Senate debates

Tuesday, 11 October 2011

Questions without Notice: Take Note of Answers

Carbon Pricing

3:06 pm

Photo of Barnaby JoyceBarnaby Joyce (Queensland, National Party, Leader of The Nationals in the Senate) Share this | Hansard source

I move:

That the Senate take note of the answers given by the Minister for Finance and Deregulation (Senator Wong) to questions without notice asked today.

This week is a very sad week for our nation. It is a nation that went to an election and was given a warrant by the highest elected office holder in the land at that time that there would be no carbon tax under the government she led. Now we are apparently going to go down that path. Unfortunately, we will have no government under the carbon tax she leads. It is sad that at this point in time, with all the precarious things that are happening on the global economic front, we would be foolish enough to go down this path, ignoring the fallout that is happening in Europe as we speak.

We are on the edge of a precipice.
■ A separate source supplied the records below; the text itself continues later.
-- ==== Sys2Proof/Machine/Flight.lean ====
section
/-! DEFINITION. Requests in the pipeline and what their trackers do with a page's data (01_architecture.md; R334, R344,
R396, R407 to R411, R419, R422, R423, R446, R481, R482, R505, R508, R519, R779): answering, and carrying out the
operations of a tracker in order until one has to wait. -/

namespace Sys2Proof.Machine

open Sys2Proof

/-! ### Flights -/

/-- A request in the pipeline. -/
def State.flight? (s : State) (id : Nat) : Option Flight := s.coh.flights.find? (·.id == id)

/-- The state with a request's record replaced. -/
def State.putFlight (s : State) (f : Flight) : State :=
  { s with coh := { s.coh with flights := updFirst (·.id == f.id) (fun _ => f) s.coh.flights } }

/-- The state without a request's record. -/
def State.dropFlight (s : State) (id : Nat) : State :=
  { s with coh := { s.coh with flights := s.coh.flights.filter (·.id != id) } }

/-- A new request at the end of the list. -/
def State.addFlight (s : State) (f : Flight) : State :=
  { s with coh := { s.coh with flights := s.coh.flights ++ [f], nextId := max s.coh.nextId (f.id + 1) } }

/-- The master of a request's accesses (R665). -/
def Flight.master (f : Flight) : Nat := pipeOf f.region f.page

/-- WriteBackDirty and EvictClean. -/
def isEviction (t : Nat) : Bool := t == tWriteBackDirty || t == tEvictClean

/-- Requests that change a page's data (R335). -/
def changesData (t : Nat) : Bool := [tWriteThrough, tWriteBackDirty, tWriteBulk, tAtomic].contains t

/-- Requests that read a page's data (R338). -/
def readsData (t : Nat) : Bool := [tReadShared, tReadOwn, tReadCurrent, tReadBulk].contains t

/-- The bytes a write request carries, `none` where its mask disables one (R237). -/
def Flight.writeBytes (f : Flight) : List (Option Byte) :=
  let data := (f.body.drop 12).take f.len
  if bit (beAt f.body 10 1) 0 then
    let mask := f.body.drop (12 + f.len)
    (List.range f.len).map fun i =>
      if (mask.getD (i / 8) 0).getLsbD (i % 8) then some (data.getD i 0) else none
  else data.map some

/-- A whole-page write (R334). -/
def Flight.whole (f : Flight) : Bool :=
  f.len == 4096 &&
    (f.type == tWriteBulk || ((f.type == tWriteThrough || f.type == tWriteBackDirty) && !bit (beAt f.body 10 1) 0)
      || (f.type == tWriteBackDirty && f.writeBytes.all Option.isSome))

/-- The release of a lock that a flight keeps (R326). -/
def State.unlock (s : State) (f : Flight) : State :=
  match s.dcEntry f.region f.page with
  | some e => if e.lock = some f.id then s.setDc f.region f.page (some { e with lock := none }) else s
  | none => s

/-! ### Answering (R240 to R242, R262, R345, R346, R363) -/

/-- The counters of PIPE_CNT for a response's status (R355). -/
def State.countStatus (s : State) (f : Flight) (status : Nat) : State :=
  match ([(stOK, 2), (stPartial, 3), (stUnmapped, 4), (stOutOfRange, 5), (stAccessDenied, 6), (stUncorrectable, 8),
      (stPoisoned, 9), (stNoSpace, 10)] : List (Nat × Nat)).find? (fun e => e.1 == status) with
  | some e => s.pipeCount f.region f.page e.2
  | none => s

/-- Record the outcome of a page of a bulk request (R346). -/
def State.bulkResult (s : State) (b i status : Nat) (data : List Byte) : State :=
  { s with coh := { s.coh with
    bulks := updFirst (·.id == b) (fun x => { x with results := x.results.set i (some (status, data)) }) s.coh.bulks } }

/-- Answer a request: its DataGrant or Completion is sent, or its page of a bulk request is recorded. A tracker stays
open until the response is acknowledged (R363). -/
def State.respond (s : State) (f : Flight) (status info : Nat) (data : List Byte) : State :=
  let s0 := (s.unlock f).passed f.id
  if f.type = tPurge then s0.dropFlight f.id else
  match f.bulk with
  | some (b, i) =>
    let s1 := s0.bulkResult b i status data
    if f.trk = .none then s1.dropFlight f.id else s1.putFlight { f with stage := .bulkWait, todo := [] }
  | none =>
    let s1 := if f.mute then s0 else s0.countStatus f status
    let s2 :=
      if f.mute then s1
      else if f.grant ≠ 0 ∧ (status = stOK ∨ status = stOwnerLost) then
        s1.reply f.client f.epoch tDataGrant f.msgId status ([BitVec.ofNat 8 f.grant, 0, 0, 0] ++ data)
      else s1.reply f.client f.epoch tCompletion f.msgId status (beBytes 4 info ++ data)
    if f.trk = .none then s2.dropFlight f.id
    else s2.putFlight { f with stage := .ackWait, todo := [], ackAt := (s2.sess f.client).txNext }

/-- Answer the evictions that joined a tracker and have not been answered (R386). -/
def State.tellAll (s : State) (status : Nat) (l : List PageOp) : State :=
  l.foldl (fun t op => match op with
    | .tell g => (match t.flight? g with | some x => t.respond x status 0 [] | none => t)
    | _ => t) s

/-- Fail a request with a status: what it has allocated goes back to the clearing (R419). -/
def State.abort (s : State) (f : Flight) (status : Nat) : State :=
  ((s.freeSlots f.slots).respond { f with slots := [], grant := 0 } status 0 []).tellAll status f.todo

/-! ### Integrity (R15, R16, R630) -/

/-- A CRC-32C check has failed at a stage boundary (R15, R630). -/
def State.crcFail (s : State) (boundary : Nat) : State := (s.count Reg.RAS_CRC_FAIL).raise 0x0304 boundary

/-- A descriptor with the directory and warmth of another. -/
def Desc.withDirectory (d b : Desc) : Desc :=
  { d with
    dir := b.dir, fValid := b.fValid, fIndex := b.fIndex, overflow := b.overflow, ptrCount := b.ptrCount
    ptr0 := b.ptr0, ptr1 := b.ptr1, ptr2 := b.ptr2, ptr3 := b.ptr3, warmth := b.warmth, epoch := b.epoch }

/-- The descriptor is left as it was before a request that has not written memory (R15); of the holders that it then named,
those whose session has ended since take the dead-session handling (R398). -/
def State.restoreBefore (s : State) (f : Flight) : State :=
  match f.before with
  | none => s
  | some b =>
    let s1 := s.putDesc f.region f.page ((s.descNow f.region f.page).withDirectory b)
    (b.named.filter fun c => !(s.sess c).live).foldl (fun t c => (t.deadHolder f.region f.page c).1) s1

/-- A request's CRC-32C check fails at a boundary before it has written memory: it is answered InternalFault, and memory and the
descriptor are left as they were (R15, R16). -/
def State.crcAbort (s : State) (f : Flight) (boundary : Nat) : State :=
  ((s.crcFail boundary).restoreBefore f).abort { f with crcAt := 0 } stInternalFault

/-- The outcome of a request's step whose unit lies in a domain: a Failed one ends the request DomainFailed (R745). -/
def serving (d : Nat) (f : Flight) (ok : Bool) (s t : State) : Host.Outcome State Fault Refusal :=
  if s.live && ok && s.domFailed d then .next (s.abort f stDomainFailed) else needing d ok s t

/-- The end of a request all of whose operations are done: its response is composed, where the CRC-32C of one that has written
no memory is checked once more (R16). A WriteBackDirty's page becomes Uncached with it (R369). -/
def State.finish (s : State) (f : Flight) : State :=
  let s1 :=
    if f.type = tWriteBackDirty ∧ !f.side then
      s.putDesc f.region f.page (s.descNow f.region f.page).uncached
    else s
  let status := if f.lost && (!f.data.isEmpty) && f.type != tAtomic then stOwnerLost else stOK
  if f.crcAt = 10 ∧ f.before.isSome then s.crcAbort f 10 else s1.respond f status 0 f.data

/-- Mark a page POISON (R334, R605, R611, R615). -/
def State.poisonPage (s : State) (region page : Nat) : State :=
  let d := s.descNow region page
  if d.stored then s.putDesc region page { d with poison := true } else s

/-- Mark POISON the page that a request has read, where it still lies there (R611). -/
def State.poisonRead (s : State) (f : Flight) : State :=
  if (s.descNow f.region f.page).sameLoc f.loc then s.poisonPage f.region f.page else s

/-! ### Transit (R335, R435) -/

/-- The mover's record of a page's move (R433). -/
def State.moveOf (s : State) (region page : Nat) : Option Move :=
  s.tier.moves.find? fun m => m.region == region && m.page == page

/-- The tier that a Transit page without a record comes from (R435). -/
def State.inferTier (s : State) (d : Desc) : Nat :=
  if s.role (slotStand d.priSlot) = 2 then 5
  else if !d.raw ∧ d.format = 0 ∧ d.priCount = 16 then 3
  else 4

/-- A Transit page that no record names is restored by inference (R435). -/
def State.inferTransit (s : State) (region page : Nat) : State :=
  let d := s.descNow region page
  if d.tier = 6 ∧ (s.moveOf region page).isNone then
    ((s.putDesc region page { d with tier := s.inferTier d }).tierCount 10 1).raise 0x6009
  else s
This government is just completely and utterly self-indulgent. It also shows the power in our nation that the Australian Greens have now. The Labor Party is obviously tied in the most intricate form in its policy structure to what was in the past a peripheral party. The Greens' desire for Australia is one in which there is no coalmining. The Greens do not believe in a coalmining industry for Australia, they do not believe in live cattle exports, they do not believe in the irrigation industry of the Murray-Darling Basin—they do not believe in so much of what is fundamentally important to keeping our nation strong.

They say all these mystical things. They talk about compensation. You only need compensation if you have been hurt. No one ever pays compensation to somebody who has not been afflicted. That in itself is an admission of the sorts of problems we are going to have. They talk about the compensation package for the steel industry. Quite obviously they recognise that the steel industry will get smashed. They talk about the compensation package for pensioners, and of course that is a recognition that the pensioners are going to get smashed. They talk about giving people back some of their own money, and they expect people to say thank you for it. It is just an absurd kafkaesque policy.

The whole point of a carbon tax is a pricing mechanism to make things dearer. That is how it works. If that does not happen, there is no point to it. If it does work, then it is totally dangerous and we should not be doing it. Power is not currently free. There is a very high price for power. Many people struggle with the price of power as it is and they do not need any more incentive not to use power. We are seeing in the United States the highest levels of poverty since 1964, and we see similar things in Europe. We should be doing everything we can in our nation to draw the wagons into a circle, to make our nation strong.

It is absurd that we are going down this path right now. When I last checked our debt was $211,392 billion. We borrowed in excess of $2 billion just last week. Jeffrey Sachs says that $3 billion would be the annual cost of curing malaria in Africa. We borrowed that in 1½ weeks. We have to pay this money back. If we do not pay this money back, our nation will be in so much strife and so much trouble. How do we pay the money back? We put ourselves in a strong position. We accentuate the areas where we are strong. We are strong in the export of minerals and in the production of agriculture. What on earth are we doing putting a tax on these things? One of the greatest fundamentals we ever delivered to this nation was a fair standard of living. This is a direct attack on our Australian standard of living.

The question at the essence of this tax that those opposite never answer is how much will this tax that they are about to impose on Australia cool the temperature of the globe? The answer is that it will do absolutely nothing to the temperature of the globe. It is merely a gesture. We are inflicting the privations of poverty on people who cannot afford it, all for a gesture. And this has come from the Labor Party. They used to represent the people who are doing it tough, but now they are not—they have been hijacked by a very particular group in Australia, the Australian Greens, and this will destroy our nation and it will destroy the Australian Labor Party.